Apparently, deputy premier and natural resources minister Kathy Dunderdale believes firmly in the public’s right not to know what she’s up to.
She told an audience in Grand Falls-Windsor that “[i]t is probably wiser not to share information because people don ‘t understand the analysis that has to go into it once a proposal comes up, you have an obligation to do an analysis on it.”
Dunderdale was referring to the problems that resulted when the people of the province learned she and her cabinet colleagues were entertaining a proposal from a bankrupt company to take over the Grand Falls paper mill the provincial government mistakenly expropriated in 2008.
The province doesn’t want to comment any more on who the proponents may be, said the minister, given what happened with the Lott Paper incident where that news was revealed in the media.
“Once bitten, twice shy,” she said. “It underlines why you can’t share information, even though people ask the questions and they want to know.
In late June, Dunderdale told reporters that Lott, a German paper company, was interested in taking over the mill.
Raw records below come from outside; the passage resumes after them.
/-- A link message as it arrives from the host: the 16-byte header of R373 and its payload bytes. -/
structure HostMsg where
  /-- TYPE (R374). -/
  typ : Byte
  /-- The byte at 0x01, which must be zero. -/
  z1 : Byte
  /-- LEN, payload bytes. -/
  len : BitVec 16
  /-- SEQ in the host's direction (R375). -/
  seq : Word
  /-- CTX, a context id for types that name one. -/
  ctx : Byte
  /-- The bytes at 0x09 to 0x0B, which must be zero. -/
  z9 : BitVec 24
  /-- TAG, copied into the reply. -/
  tag : Word
  /-- The payload, lowest offset first. -/
  payload : List Byte
  deriving DecidableEq, Repr

/-- What the tests of bring-up find (R427 steps 3 and 4): an outcome of the physical world. -/
structure BringUp where
  /-- Towers that do not answer. -/
  lost : List Nat
  /-- Failed vertical-port bundles: core number, and 0 for VP0 or 1 for VP1. -/
  failed : List (Nat × Nat)
  deriving DecidableEq, Repr

/-- An SPDM request (R430): taken from the mailbox buffer, or carried over MCTP on the I3C bus. -/
structure SpdmReq where
  /-- True for the link mailbox, false for the I3C responder. -/
  mailbox : Bool
  /-- The request bytes of the I3C responder; the mailbox request lies in MBXBUF. -/
  bytes : List Byte
  deriving DecidableEq, Repr

/-- Where an uncorrectable soft error strikes (R439). -/
inductive SoftErr where
  /-- A copy known clean: discarded and fetched again. -/
  | clean
  /-- Register file, scratchpad, tile memory, bound register or wide store of a context. -/
  | owned (ctx : Nat)
  /-- Dirty line, LLC or DRAM: the 32-byte sector at this physical address is poisoned. -/
  | sector (pa : Nat)
  deriving DecidableEq, Repr

/-- The instructions of R179, by their operand fields and literal words, and the device's events. -/
inductive Instr where
  /-- SETM (R177). -/
  | setm (l : Word)
  /-- SETMK (R177). -/
  | setmk (l l2 : Word)
  /-- BRA (R184). -/
  | bra (l : Word)
  /-- BRS (R184). -/
  | brs (a b : Nat) (l : Word)
  /-- BRP (R185). -/
  | brp (a : Nat) (l : Word)
  /-- BRV (R184). -/
  | brv (a b : Nat) (l : Word)
  /-- MARK (R186). -/
  | mark (l : Word)
  /-- CALL (R189). -/
  | call (d : Nat) (l : Word)
  /-- CALLI (R189). -/
  | calli (d a : Nat)
  /-- RET (R189). -/
  | ret (a : Nat)
  /-- JMPI (R189). -/
  | jmpi (a : Nat)
  /-- LOOP (R190). -/
  | loop (a : Nat) (l : Word)
  /-- TRAP (R215). -/
  | trap (b : Nat)
  /-- SADD (R195). -/
  | sadd (d a b : Nat)
  /-- SSUB (R195). -/
  | ssub (d a b : Nat)
  /-- SMUL (R195). -/
  | smul (d a b : Nat)
  /-- SMULH (R195). -/
  | smulh (d a b : Nat)
  /-- SDIV (R195). -/
  | sdiv (d a b : Nat)
  /-- SREM (R195). -/
  | srem (d a b : Nat)
  /-- SAND (R195). -/
  | sand (d a b : Nat)
  /-- SOR (R195). -/
  | sor (d a b : Nat)
  /-- SXOR (R195). -/
  | sxor (d a b : Nat)
  /-- SSHL (R195). -/
  | sshl (d a b : Nat)
  /-- SSHR (R195). -/
  | sshr (d a b : Nat)
  /-- SSAR (R195). -/
  | ssar (d a b : Nat)
  /-- SCMP (R195). -/
  | scmp (d a b : Nat)
  /-- SMIN (R195). -/
  | smin (d a b : Nat)
  /-- SMAX (R195). -/
  | smax (d a b : Nat)
  /-- SADDI (R196). -/
  | saddi (d a b : Nat)
  /-- SSHLI (R196). -/
  | sshli (d a b : Nat)
  /-- SSHRI (R196). -/
  | sshri (d a b : Nat)
  /-- SMOVL (R196). -/
  | smovl (d : Nat) (l : Word) (l2 : Option Word)
  /-- SMOV (R196). -/
  | smov (d a : Nat)
  /-- SXLATE (R52). -/
  | sxlate (d a : Nat)
  /-- SRD (R201). -/
  | srd (d b : Nat)
  /-- SWR (R201). -/
  | swr (a b : Nat)
  /-- PHASE (R41). -/
  | phase (b : Nat)
  /-- LAUNCH (R193). -/
  | launch (d a : Nat)
  /-- CWAIT (R194). -/
  | cwait (d a : Nat)
  /-- SNEG (R197). -/
  | sneg (d a : Nat)
  /-- SNOT (R197). -/
  | snot (d a : Nat)
  /-- SABS (R197). -/
  | sabs (d a : Nat)
  /-- SCLZ (R197). -/
  | sclz (d a : Nat)
  /-- SCTZ (R197). -/
  | sctz (d a : Nat)
  /-- SPOPC (R197). -/
  | spopc (d a : Nat)
  /-- SBREV (R197). -/
  | sbrev (d a : Nat)
  /-- SEXT32 (R197). -/
  | sext32 (d a : Nat)
  /-- SADDR (R198). -/
  | saddr (d a b : Nat)
  /-- SGETV (R199). -/
  | sgetv (d a b : Nat)
  /-- VADD (R221). -/
  | vadd (d a b : Nat)
  /-- VSUB (R221). -/
  | vsub (d a b : Nat)
  /-- VMUL (R221). -/
  | vmul (d a b : Nat)
  /-- VMULH (R221). -/
  | vmulh (d a b : Nat)
  /-- VMAD (R221). -/
  | vmad (d a b : Nat)
  /-- VDIV (R221). -/
  | vdiv (d a b : Nat)
  /-- VREM (R221). -/
  | vrem (d a b : Nat)
  /-- VMIN (R221). -/
  | vmin (d a b : Nat)
  /-- VMAX (R221). -/
  | vmax (d a b : Nat)
  /-- VABSD (R221). -/
  | vabsd (d a b : Nat)
  /-- VAND (R221). -/
  | vand (d a b : Nat)
  /-- VOR (R221). -/
  | vor (d a b : Nat)
  /-- VXOR (R221). -/
  | vxor (d a b : Nat)
  /-- VANDN (R221). -/
  | vandn (d a b : Nat)
  /-- VSHL (R221). -/
  | vshl (d a b : Nat)
  /-- VSHR (R221). -/
  | vshr (d a b : Nat)
  /-- VSAR (R221). -/
  | vsar (d a b : Nat)
  /-- VROTL (R221). -/
  | vrotl (d a b : Nat)
  /-- VADDI (R222). -/
  | vaddi (d a b : Nat)
  /-- VSHLI (R222). -/
  | vshli (d a b : Nat)
  /-- VSHRI (R222). -/
  | vshri (d a b : Nat)
  /-- VSARI (R222). -/
  | vsari (d a b : Nat)
  /-- VNEG (R223). -/
  | vneg (d a : Nat)
  /-- VNOT (R223). -/
  | vnot (d a : Nat)
  /-- VABS (R223). -/
  | vabs (d a : Nat)
  /-- VCLZ (R223). -/
  | vclz (d a : Nat)
  /-- VCTZ (R223). -/
  | vctz (d a : Nat)
  /-- VCNT (R223). -/
  | vcnt (d a : Nat)
  /-- VBREV (R223). -/
  | vbrev (d a : Nat)
  /-- VSGN (R223). -/
  | vsgn (d a : Nat)
  /-- VCMPEQ (R224). -/
  | vcmpeq (d a b : Nat)
  /-- VCMPNE (R224). -/
  | vcmpne (d a b : Nat)
  /-- VCMPLT (R224). -/
  | vcmplt (d a b : Nat)
  /-- VCMPLE (R224). -/
  | vcmple (d a b : Nat)
  /-- VMOV (R225). -/
  | vmov (d a : Nat)
  /-- VMOVS (R225). -/
  | vmovs (d a : Nat)
  /-- VMOVL (R225). -/
  | vmovl (d : Nat) (l : Word) (l2 : Option Word)
  /-- PAND (R226). -/
  | pand (d a b : Nat)
  /-- POR (R226). -/
  | por (d a b : Nat)
  /-- PXOR (R226). -/
  | pxor (d a b : Nat)
  /-- PNOT (R226). -/
  | pnot (d a : Nat)
  /-- VBFE (R227). -/
  | vbfe (d a : Nat) (l : Word)
  /-- VBFI (R227). -/
  | vbfi (d a : Nat) (l : Word)
  /-- VDOT4 (R228). -/
  | vdot4 (d a b : Nat)
  /-- VFADD (R229). -/
  | vfadd (d a b : Nat)
  /-- VFSUB (R229). -/
  | vfsub (d a b : Nat)
  /-- VFMUL (R229). -/
  | vfmul (d a b : Nat)
  /-- VFMA (R229). -/
  | vfma (d a b : Nat)
  /-- VFMS (R229). -/
  | vfms (d a b : Nat)
  /-- VFNMA (R229). -/
  | vfnma (d a b : Nat)
  /-- VFDIV (R229). -/
  | vfdiv (d a b : Nat)
  /-- VFSQRT (R229). -/
  | vfsqrt (d a : Nat)
  /-- VFMIN (R230). -/
  | vfmin (d a b : Nat)
  /-- VFMAX (R230). -/
  | vfmax (d a b : Nat)
  /-- VFABS (R229). -/
  | vfabs (d a : Nat)
  /-- VFNEG (R229). -/
  | vfneg (d a : Nat)
  /-- VFRCP (R229). -/
  | vfrcp (d a : Nat)
  /-- VFRSQ (R229). -/
  | vfrsq (d a : Nat)
  /-- VFEXP2 (R229). -/
  | vfexp2 (d a : Nat)
  /-- VFLOG2 (R229). -/
  | vflog2 (d a : Nat)
  /-- VFSIN (R229). -/
  | vfsin (d a : Nat)
  /-- VFCOS (R229). -/
  | vfcos (d a : Nat)
  /-- VFCMPEQ (R231). -/
  | vfcmpeq (d a b : Nat)
  /-- VFCMPNE (R231). -/
  | vfcmpne (d a b : Nat)
  /-- VFCMPLT (R231). -/
  | vfcmplt (d a b : Nat)
  /-- VFCMPLE (R231). -/
  | vfcmple (d a b : Nat)
  /-- VFCMPUN (R231). -/
  | vfcmpun (d a b : Nat)
  /-- VFCLASS (R232). -/
  | vfclass (d a : Nat)
  /-- VFMULL (R233). -/
  | vfmull (d a : Nat) (l : Word)
  /-- VFADDL (R233). -/
  | vfaddl (d a : Nat) (l : Word)
  /-- VFFMAL (R233). -/
  | vffmal (d a b : Nat) (l : Word)
  /-- VFLDEXP (R234). -/
  | vfldexp (d a b : Nat)
  /-- VFRINT (R234). -/
  | vfrint (d a b : Nat)
  /-- VFCOPYS (R229). -/
  | vfcopys (d a b : Nat)
  /-- VFDOT2 (R234). -/
  | vfdot2 (d a b : Nat)
  /-- CVT (R235). -/
  | cvt (d a b : Nat)
  /-- CVTMX (R236). -/
  | cvtmx (d a b : Nat)
  /-- CVTXM (R237). -/
  | cvtxm (d a b : Nat)
  /-- CBDEC (R239). -/
  | cbdec (d a b : Nat)
  /-- VPACK (R238). -/
  | vpack (d a b : Nat)
  /-- VUNPK (R238). -/
  | vunpk (d a b : Nat)
  /-- SHFL (R240). -/
  | shfl (d a b : Nat)
  /-- SHFLX (R240). -/
  | shflx (d a b : Nat)
  /-- PERMB (R241). -/
  | permb (d a b : Nat)
  /-- SCAN (R242). -/
  | scan (d a b : Nat)
  /-- REDV (R242). -/
  | redv (d a b : Nat)
  /-- BALLOT (R243). -/
  | ballot (d a b : Nat)
  /-- POPC (R243). -/
  | popc (d a : Nat)
  /-- LMV4 (R244). -/
  | lmv4 (d a b : Nat)
  /-- LMV8 (R244). -/
  | lmv8 (d a b : Nat)
  /-- VFIRST (R243). -/
  | vfirst (d a : Nat)
  /-- VLD (R247). -/
  | vld (d a m : Nat)
  /-- VST (R247). -/
  | vst (d a m : Nat)
  /-- VLDN (R247). -/
  | vldn (d a m k : Nat)
  /-- VLDA (R247). -/
  | vlda (d a m k : Nat)
  /-- VSTR (R247). -/
  | vstr (d a m k : Nat)
  /-- SLD (R248). -/
  | sld (d a m : Nat)
  /-- SST (R248). -/
  | sst (d a m : Nat)
  /-- VLDS (R250). -/
  | vlds (d a : Nat)
  /-- VSTS (R250). -/
  | vsts (d a : Nat)
  /-- VLDSR (R250). -/
  | vldsr (d a b : Nat)
  /-- VSTSR (R250). -/
  | vstsr (d a b : Nat)
  /-- VLDC (R251). -/
  | vldc (d a : Nat)
  /-- SLDC (R251). -/
  | sldc (d a : Nat)
  /-- FENCE (R252). -/
  | fence (b : Nat)
  /-- SEAL (R253). -/
  | seal (d a m : Nat)
  /-- UNSEAL (R253). -/
  | unseal (d a m : Nat)
  /-- REPL (R68). -/
  | repl (d a m : Nat)
  /-- VATOM (R257). -/
  | vatom (d a m : Nat) (l : Word)
  /-- VRED (R258). -/
  | vred (d a m : Nat) (l : Word)
  /-- VCAS (R257). -/
  | vcas (d a m : Nat) (l : Word)
  /-- VATOMS (R257). -/
  | vatoms (d a : Nat) (l : Word)
  /-- VREDS (R258). -/
  | vreds (d a : Nat) (l : Word)
  /-- SATOM (R257). -/
  | satom (d a m : Nat) (l : Word)
  /-- VPREF (R249). -/
  | vpref (a m : Nat)
  /-- ARRK (R261). -/
  | arrk (a : Nat)
  /-- WAITK (R261). -/
  | waitk (a : Nat)
  /-- SYNCK (R262). -/
  | synck (a : Nat)
  /-- ARRQ (R261). -/
  | arrq (a : Nat)
  /-- WAITQ (R261). -/
  | waitq (a : Nat)
  /-- SYNCQ (R262). -/
  | syncq (a : Nat)
  /-- ARRG (R261). -/
  | arrg (a : Nat)
  /-- WAITG (R261). -/
  | waitg (a : Nat)
  /-- SYNCG (R262). -/
  | syncg (a : Nat)
  /-- TWAIT (R264). -/
  | twait (d a b : Nat)
  /-- EVWAIT (R268). -/
  | evwait (d : Nat)
  /-- EVPOP (R268). -/
  | evpop (d : Nat)
  /-- CPY (R270). -/
  | cpy (d a b : Nat) (l : Word)
  /-- CPYT (R272). -/
  | cpyt (d a b : Nat) (l : Word)
  /-- MERGE (R274). -/
  | merge (d a b : Nat) (l : Word)
  /-- CMPCT (R276). -/
  | cmpct (a b : Nat)
  /-- WLTAKE (R277). -/
  | wltake (d a : Nat)
  /-- MRSV (R280). -/
  | mrsv (d a : Nat)
  /-- MCREW (R284). -/
  | mcrew (l : Word)
  /-- MMJ (R291). -/
  | mmj (d a b : Nat) (l : Word)
  /-- MMS (R293). -/
  | mms (d a b : Nat) (l : Word)
  /-- MMG (R294). -/
  | mmg (d a b : Nat) (l : Word)
  /-- MMD (R291). -/
  | mmd (d a b : Nat) (l : Word)
  /-- MZERO (R296). -/
  | mzero (d : Nat)
  /-- MLD (R296). -/
  | mld (d a : Nat)
  /-- MDRN (R298). -/
  | mdrn (d a b : Nat)
  /-- MDRS (R298). -/
  | mdrs (d a b : Nat)
  /-- MDRM (R299). -/
  | mdrm (d a b : Nat)
  /-- MDRF (R298). -/
  | mdrf (d a b : Nat)
  /-- MBRD (R301). -/
  | mbrd (d a b : Nat)
  /-- MBWR (R301). -/
  | mbwr (a b : Nat)
  /-- MCVT (R300). -/
  | mcvt (d a b : Nat)
  /-- RESERVED_OPCODE (R180). -/
  | reservedOpcode (w : Word)
  /-- INSTRUCTION_FETCH (R348). -/
  | instructionFetch (x : DWord)
  /-- INSTRUCTION_COMPLETE (R169). -/
  | instructionComplete (tid u : Nat)
  /-- TRAP_ENTRY (R214). -/
  | trapEntry (tid : Nat)
  /-- PHASE_OVERRUN (R42). -/
  | phaseOverrun (tid : Nat)
  /-- TWAIT_TIMEOUT (R264). -/
  | twaitTimeout (tid : Nat)
  /-- WORK_LIST_QUIET (R45). -/
  | workListQuiet (gid : Nat)
  /-- ENGINE_OPERATION_COMPLETE (R97). -/
  | engineOperationComplete (op : Nat)
  /-- MATRIX_RESERVATION_ADMIT (R280). -/
  | matrixReservationAdmit (q : Nat)
  /-- MATRIX_LATCH_FIRE (R287). -/
  | matrixLatchFire (q u : Nat)
  /-- MATRIX_PASS (R282). -/
  | matrixPass (q u : Nat)
  /-- MATRIX_OPERATION_COMPLETE (R295). -/
  | matrixOperationComplete (q u : Nat)
  /-- CUPBOARD_FILL (R58). -/
  | cupboardFill (q gid : Nat)
  /-- BLOCK_PLACEMENT (R389). -/
  | blockPlacement (gid : Nat)
  /-- GANG_PLACEMENT (R390). -/
  | gangPlacement (gid : Nat)
  /-- EFFECTIVE_CLASS_AGEING (R388). -/
  | effectiveClassAgeing (gid : Nat)
  /-- GANG_PRESSING (R390). -/
  | gangPressing (gid : Nat)
  /-- GRID_COMPLETION (R35). -/
  | gridCompletion (gid : Nat)
  /-- CHILD_WAIT_EVICTION (R412). -/
  | childWaitEviction (gid : Nat)
  /-- UNIT_RESTORE (R421). -/
  | unitRestore (u : Nat)
  /-- CONTEXT_END (R407). -/
  | contextEnd (slot : Nat)
  /-- PEER_PORT_UP (R393). -/
  | peerPortUp (p : Nat)
  /-- REDUCTION_ROW_ARRIVAL (R395). -/
  | reductionRowArrival (p st ix : Nat) (row : List Word) (bound : Word)
  /-- GET_VERSION (R430). -/
  | getVersion (r : SpdmReq)
  /-- GET_CAPABILITIES (R430). -/
  | getCapabilities (r : SpdmReq)
  /-- NEGOTIATE_ALGORITHMS (R430). -/
  | negotiateAlgorithms (r : SpdmReq)
  /-- GET_DIGESTS (R430). -/
  | getDigests (r : SpdmReq)
  /-- GET_CERTIFICATE (R430). -/
  | getCertificate (r : SpdmReq)
  /-- CHALLENGE (R430). -/
  | challenge (r : SpdmReq)
  /-- GET_MEASUREMENTS (R430). -/
  | getMeasurements (r : SpdmReq)
  /-- SPDM_UNSUPPORTED_REQUEST (R430). -/
  | spdmUnsupportedRequest (r : SpdmReq)
  /-- PLDM_SENSOR_READ (R431). -/
  | pldmSensorRead (n : Nat)
  /-- PLDM_SET_POWER_CAP (R432). -/
  | pldmSetPowerCap (w : BitVec 16)
  /-- PLDM_DEVICE_RESET (R431). -/
  | pldmDeviceReset (b : BringUp)
  /-- PLDM_FIRMWARE_STAGE (R442). -/
  | pldmFirmwareStage (img svn : Nat)
  /-- PWROK_RISE (R425). -/
  | pwrokRise (b : BringUp)
  /-- DEVICE_RESET (R427). -/
  | deviceReset (b : BringUp)
  /-- BRIDGE_TIMEOUT (R423). -/
  | bridgeTimeout (tw : Nat)
  /-- VP_CORRECTED_ERROR (R435). -/
  | vpCorrectedError (core vp : Nat)
  /-- VP_UNCORRECTABLE_ERROR (R436). -/
  | vpUncorrectableError (core vp tid : Nat)
  /-- SOFT_ERROR_CORRECTED (R438). -/
  | softErrorCorrected (tw st : Nat)
  /-- SOFT_ERROR_UNCORRECTABLE (R439). -/
  | softErrorUncorrectable (tw st : Nat) (w : SoftErr)
  /-- ENGINE_OPERATION_STOPPED (R403). -/
  | engineOperationStopped (op : Nat)
  /-- ENDPOINT_ID_ASSIGNMENT (R431). -/
  | endpointIdAssignment (eid : BitVec 8)
  /-- NOP (R182). -/
  | nop
  /-- JOIN (R187). -/
  | join
  /-- EXIT (R192). -/
  | exit
  /-- ERET (R216). -/
  | eret
  /-- MREL (R281). -/
  | mrel
  /-- REPLICATION_EPOCH (R67). -/
  | replicationEpoch
  /-- LAUNCH_MSG (R386). -/
  | launchMsg
  /-- MWR (R376). -/
  | mwr
  /-- MRD (R376). -/
  | mrd
  /-- HOST_WRACK (R375). -/
  | hostWrack
  /-- HOST_MRDRESP (R446). -/
  | hostMrdresp
  /-- MATOMRESP (R447). -/
  | matomresp
  /-- FEATURE_SELECT (R377). -/
  | featureSelect
  /-- FAULTREPLY (R404). -/
  | faultreply
  /-- PREEMPT_MAKE_ROOM (R411). -/
  | preemptMakeRoom
  /-- PREEMPT_SUSPEND (R412). -/
  | preemptSuspend
  /-- PREEMPT_RESUME (R412). -/
  | preemptResume
  /-- CTXCTL_ACTIVATE (R397). -/
  | ctxctlActivate
  /-- CTXCTL_END (R397). -/
  | ctxctlEnd
  /-- INVALIDATE_RANGE (R402). -/
  | invalidateRange
  /-- INVALIDATE_ALL (R402). -/
  | invalidateAll
  /-- INVALIDATE_REGION (R402). -/
  | invalidateRegion
  /-- INVALIDATE_CODE (R402). -/
  | invalidateCode
  /-- REDUCTION_STREAM_WRITE (R394). -/
  | reductionStreamWrite
  /-- PEER_PORT_ENABLE (R393). -/
  | peerPortEnable
  /-- PEER_PORT_DISABLE (R393). -/
  | peerPortDisable
  /-- REGISTER_WRITE (R5). -/
  | registerWrite
  /-- SPDM_MAILBOX_GO (R430). -/
  | spdmMailboxGo
  /-- PLDM_DISCOVERY (R431). -/
  | pldmDiscovery
  /-- PLDM_LINK_RETRAIN (R431). -/
  | pldmLinkRetrain
  /-- PWROK_FALL (R425). -/
  | pwrokFall
  /-- SB_RESET (R425). -/
  | sbReset
  /-- LINK_START (R427). -/
  | linkStart
  /-- THROTTLE (R433). -/
  | throttle
  /-- CLOCK_RECOVERY (R433). -/
  | clockRecovery
  /-- THERMAL_TRIP (R433). -/
  | thermalTrip
  /-- LEAK_DECAY (R435). -/
  | leakDecay
  /-- UNKNOWN_TYPE (R374). -/
  | unknownType
  deriving DecidableEq, Repr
What she didn’t tell the public – and apparently didn’t know – is that the company filed for bankruptcy protection in a German court. Bond Papers posted that information two days after Dunderdale’s comment to reporters.
Confronted with the new information, Dunderdale’s department stuck to the original story and added that she was still waiting on a proposal from the bankrupt company.
Talks broke down however, with the company accusing the provincial government of overtly politicising their business proposal.
At that point, Dunderdale changed her story. The proposal would have come from another, related company and not the one she had named. As it turned out, the proposal also wasn’t about making paper. And even though the provincial cabinet apparently wouldn’t entertain cash subsidies, Dunderdale and her cabinet colleagues were entertaining a proposal that reportedly included a request for more than $50 million in provincial cash.
Dunderdale also told her audience in Grand Falls-Windsor that she would be asking the nine companies that had expressed an interest in central Newfoundland wood to resubmit proposals. None of them measured up the first time.
The most common proposal Dunderdale mentions is one to turn top quality trees into wood pellets. While Dunderdale seems to downplay pellets because they don’t produce enough jobs, the reality is she is still thinking about pellets. Everywhere else, pellets are what you make out of the sawdust and scraps from other high-quality wood product manufacturing.
But for all that, Dunderdale apparently thinks the people of Newfoundland and Labrador are too stupid to understand what she’s doing. Maybe what Dunderdale is really afraid of is that they understand all too well and that the only way she’ll survive any longer is if she keeps them in the dark.
Of course what else would one expect in an administration where the Old Man refuses to deliver his own campaign commitment to protect whistleblowers.